• **Activity**:
Check each line of the entries below for the string "sparse"; copy every line where it appears.

• **Source information**:
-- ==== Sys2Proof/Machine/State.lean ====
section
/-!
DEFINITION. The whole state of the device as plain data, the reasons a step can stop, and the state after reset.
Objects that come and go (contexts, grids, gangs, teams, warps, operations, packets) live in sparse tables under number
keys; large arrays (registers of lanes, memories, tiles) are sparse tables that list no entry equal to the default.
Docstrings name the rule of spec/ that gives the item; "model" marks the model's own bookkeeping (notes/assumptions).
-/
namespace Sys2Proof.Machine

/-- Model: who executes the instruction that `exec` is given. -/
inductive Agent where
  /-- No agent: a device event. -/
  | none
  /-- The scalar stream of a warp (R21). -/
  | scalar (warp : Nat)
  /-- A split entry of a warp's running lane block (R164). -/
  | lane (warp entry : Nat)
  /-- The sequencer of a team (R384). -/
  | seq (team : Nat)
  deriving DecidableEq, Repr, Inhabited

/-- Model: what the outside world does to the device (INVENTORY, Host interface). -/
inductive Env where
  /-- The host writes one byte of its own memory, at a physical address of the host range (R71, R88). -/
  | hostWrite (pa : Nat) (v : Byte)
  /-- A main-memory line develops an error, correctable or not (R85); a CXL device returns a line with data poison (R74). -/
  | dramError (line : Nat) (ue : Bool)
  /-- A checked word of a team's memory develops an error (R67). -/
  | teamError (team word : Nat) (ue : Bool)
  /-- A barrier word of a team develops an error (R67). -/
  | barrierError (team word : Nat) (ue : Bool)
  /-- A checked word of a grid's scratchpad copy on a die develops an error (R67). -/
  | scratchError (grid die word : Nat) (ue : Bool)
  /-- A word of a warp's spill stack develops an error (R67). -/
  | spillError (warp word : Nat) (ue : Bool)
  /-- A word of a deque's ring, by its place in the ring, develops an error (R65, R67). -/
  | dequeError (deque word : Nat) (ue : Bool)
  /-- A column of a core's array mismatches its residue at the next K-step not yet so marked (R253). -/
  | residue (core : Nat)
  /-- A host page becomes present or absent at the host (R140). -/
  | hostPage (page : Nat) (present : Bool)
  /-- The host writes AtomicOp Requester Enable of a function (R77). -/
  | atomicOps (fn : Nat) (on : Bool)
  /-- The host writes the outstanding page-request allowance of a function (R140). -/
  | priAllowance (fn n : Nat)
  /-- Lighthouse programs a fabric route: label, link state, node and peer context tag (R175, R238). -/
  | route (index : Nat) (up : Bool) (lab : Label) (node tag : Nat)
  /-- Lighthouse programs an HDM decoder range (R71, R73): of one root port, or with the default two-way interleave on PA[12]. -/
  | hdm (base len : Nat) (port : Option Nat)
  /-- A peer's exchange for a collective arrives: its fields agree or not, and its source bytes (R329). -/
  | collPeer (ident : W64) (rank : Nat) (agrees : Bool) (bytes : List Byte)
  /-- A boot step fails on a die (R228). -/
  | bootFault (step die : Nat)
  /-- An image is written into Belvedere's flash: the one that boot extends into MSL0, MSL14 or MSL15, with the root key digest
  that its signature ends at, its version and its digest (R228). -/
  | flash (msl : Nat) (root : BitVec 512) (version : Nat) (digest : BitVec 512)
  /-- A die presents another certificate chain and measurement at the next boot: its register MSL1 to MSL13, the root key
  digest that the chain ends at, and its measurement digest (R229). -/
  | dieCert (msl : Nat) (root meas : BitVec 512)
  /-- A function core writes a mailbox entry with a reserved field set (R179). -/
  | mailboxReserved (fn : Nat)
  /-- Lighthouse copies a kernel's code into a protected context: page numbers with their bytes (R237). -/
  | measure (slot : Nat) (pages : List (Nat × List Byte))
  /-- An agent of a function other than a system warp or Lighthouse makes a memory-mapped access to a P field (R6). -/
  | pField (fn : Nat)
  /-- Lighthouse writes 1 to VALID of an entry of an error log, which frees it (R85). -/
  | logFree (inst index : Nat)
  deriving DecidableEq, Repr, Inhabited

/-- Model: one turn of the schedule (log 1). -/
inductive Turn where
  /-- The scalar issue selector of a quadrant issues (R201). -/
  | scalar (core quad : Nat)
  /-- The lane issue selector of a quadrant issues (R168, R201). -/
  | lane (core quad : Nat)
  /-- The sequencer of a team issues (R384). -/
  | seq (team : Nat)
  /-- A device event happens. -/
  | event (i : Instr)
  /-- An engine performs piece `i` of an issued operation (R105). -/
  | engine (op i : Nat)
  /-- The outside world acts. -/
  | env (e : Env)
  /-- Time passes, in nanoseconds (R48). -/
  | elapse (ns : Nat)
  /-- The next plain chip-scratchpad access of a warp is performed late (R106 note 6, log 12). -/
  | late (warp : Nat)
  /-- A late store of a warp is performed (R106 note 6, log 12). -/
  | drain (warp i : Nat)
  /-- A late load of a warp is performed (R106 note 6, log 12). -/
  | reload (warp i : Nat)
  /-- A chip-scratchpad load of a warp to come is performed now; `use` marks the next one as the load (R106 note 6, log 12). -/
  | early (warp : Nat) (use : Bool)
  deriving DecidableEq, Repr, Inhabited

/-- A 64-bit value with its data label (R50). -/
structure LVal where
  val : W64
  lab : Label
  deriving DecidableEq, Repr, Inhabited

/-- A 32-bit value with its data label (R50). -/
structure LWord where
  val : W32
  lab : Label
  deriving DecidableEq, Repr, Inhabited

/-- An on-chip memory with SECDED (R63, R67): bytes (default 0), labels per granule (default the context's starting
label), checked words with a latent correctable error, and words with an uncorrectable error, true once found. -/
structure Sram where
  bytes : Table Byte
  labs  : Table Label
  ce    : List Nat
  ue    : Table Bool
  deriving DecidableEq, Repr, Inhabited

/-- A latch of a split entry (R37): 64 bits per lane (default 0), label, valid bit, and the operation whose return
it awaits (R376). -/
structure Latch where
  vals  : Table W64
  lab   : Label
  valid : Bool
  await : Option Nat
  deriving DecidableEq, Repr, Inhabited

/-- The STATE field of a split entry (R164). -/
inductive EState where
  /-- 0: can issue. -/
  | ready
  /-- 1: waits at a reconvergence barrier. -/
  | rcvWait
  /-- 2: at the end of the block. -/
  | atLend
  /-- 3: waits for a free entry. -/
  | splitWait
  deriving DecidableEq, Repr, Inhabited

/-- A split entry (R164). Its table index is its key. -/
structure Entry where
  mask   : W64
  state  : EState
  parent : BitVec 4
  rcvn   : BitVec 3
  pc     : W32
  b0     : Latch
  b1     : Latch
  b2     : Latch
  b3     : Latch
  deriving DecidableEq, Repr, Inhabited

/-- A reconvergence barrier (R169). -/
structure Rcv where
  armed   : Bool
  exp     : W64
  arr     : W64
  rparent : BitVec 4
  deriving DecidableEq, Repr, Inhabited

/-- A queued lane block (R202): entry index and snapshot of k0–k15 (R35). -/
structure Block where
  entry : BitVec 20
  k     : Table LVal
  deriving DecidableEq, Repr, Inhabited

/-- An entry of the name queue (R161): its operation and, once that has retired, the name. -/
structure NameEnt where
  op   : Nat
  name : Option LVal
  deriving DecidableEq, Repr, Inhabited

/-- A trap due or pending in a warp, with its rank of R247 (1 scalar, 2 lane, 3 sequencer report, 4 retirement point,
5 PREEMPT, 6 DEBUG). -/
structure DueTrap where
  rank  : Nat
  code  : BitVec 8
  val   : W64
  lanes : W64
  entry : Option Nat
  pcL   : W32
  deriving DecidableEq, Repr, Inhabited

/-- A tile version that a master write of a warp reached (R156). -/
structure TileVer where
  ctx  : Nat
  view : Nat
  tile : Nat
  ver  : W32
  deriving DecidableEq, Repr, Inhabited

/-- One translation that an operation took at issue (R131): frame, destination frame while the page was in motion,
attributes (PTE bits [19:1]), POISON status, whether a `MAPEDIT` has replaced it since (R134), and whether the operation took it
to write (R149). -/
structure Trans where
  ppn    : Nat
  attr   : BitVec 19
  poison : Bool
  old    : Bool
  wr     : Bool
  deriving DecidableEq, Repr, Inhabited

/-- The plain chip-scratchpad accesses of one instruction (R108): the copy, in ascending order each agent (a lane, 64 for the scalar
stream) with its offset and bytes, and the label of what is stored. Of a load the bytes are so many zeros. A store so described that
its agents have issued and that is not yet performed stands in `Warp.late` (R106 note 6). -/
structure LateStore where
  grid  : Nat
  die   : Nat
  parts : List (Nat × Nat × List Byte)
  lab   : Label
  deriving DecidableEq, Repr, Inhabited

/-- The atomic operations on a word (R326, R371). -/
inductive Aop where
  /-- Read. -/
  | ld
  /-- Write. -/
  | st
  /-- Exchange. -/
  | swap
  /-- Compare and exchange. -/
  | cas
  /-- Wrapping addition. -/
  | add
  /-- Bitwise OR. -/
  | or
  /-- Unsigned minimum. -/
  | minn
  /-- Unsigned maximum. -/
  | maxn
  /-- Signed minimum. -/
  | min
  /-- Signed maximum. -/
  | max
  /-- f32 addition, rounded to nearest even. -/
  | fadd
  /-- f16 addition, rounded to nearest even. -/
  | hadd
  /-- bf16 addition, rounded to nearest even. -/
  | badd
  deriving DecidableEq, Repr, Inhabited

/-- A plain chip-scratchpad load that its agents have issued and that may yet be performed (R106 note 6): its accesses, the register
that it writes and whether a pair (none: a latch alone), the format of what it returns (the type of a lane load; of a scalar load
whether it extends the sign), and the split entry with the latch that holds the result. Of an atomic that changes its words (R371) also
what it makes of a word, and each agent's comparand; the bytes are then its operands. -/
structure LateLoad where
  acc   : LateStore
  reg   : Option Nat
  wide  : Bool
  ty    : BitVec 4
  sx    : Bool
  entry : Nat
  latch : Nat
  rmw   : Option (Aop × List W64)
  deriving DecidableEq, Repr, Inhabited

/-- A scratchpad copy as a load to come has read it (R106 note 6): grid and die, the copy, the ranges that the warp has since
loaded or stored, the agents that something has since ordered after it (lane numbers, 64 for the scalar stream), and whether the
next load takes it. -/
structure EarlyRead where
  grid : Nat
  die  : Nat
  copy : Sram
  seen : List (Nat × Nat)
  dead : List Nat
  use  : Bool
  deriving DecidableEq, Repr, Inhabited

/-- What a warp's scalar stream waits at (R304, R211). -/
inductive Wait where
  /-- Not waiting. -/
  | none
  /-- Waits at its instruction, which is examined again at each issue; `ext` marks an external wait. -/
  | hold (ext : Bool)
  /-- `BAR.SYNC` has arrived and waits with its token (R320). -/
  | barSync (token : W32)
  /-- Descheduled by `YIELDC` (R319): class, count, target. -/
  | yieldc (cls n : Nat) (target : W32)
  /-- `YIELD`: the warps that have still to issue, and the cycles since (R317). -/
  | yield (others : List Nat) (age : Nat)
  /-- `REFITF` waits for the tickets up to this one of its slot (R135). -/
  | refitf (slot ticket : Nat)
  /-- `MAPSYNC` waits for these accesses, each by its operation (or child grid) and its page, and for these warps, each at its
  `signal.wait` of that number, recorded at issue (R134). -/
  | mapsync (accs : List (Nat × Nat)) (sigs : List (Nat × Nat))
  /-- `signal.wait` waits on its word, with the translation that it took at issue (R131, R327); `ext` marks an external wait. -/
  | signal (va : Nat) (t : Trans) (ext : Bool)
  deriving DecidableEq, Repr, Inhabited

• **Answer box**:
Objects that come and go (contexts, grids, gangs, teams, warps, operations, packets) live in sparse tables under number
keys; large arrays (registers of lanes, memories, tiles) are sparse tables that list no entry equal to the default.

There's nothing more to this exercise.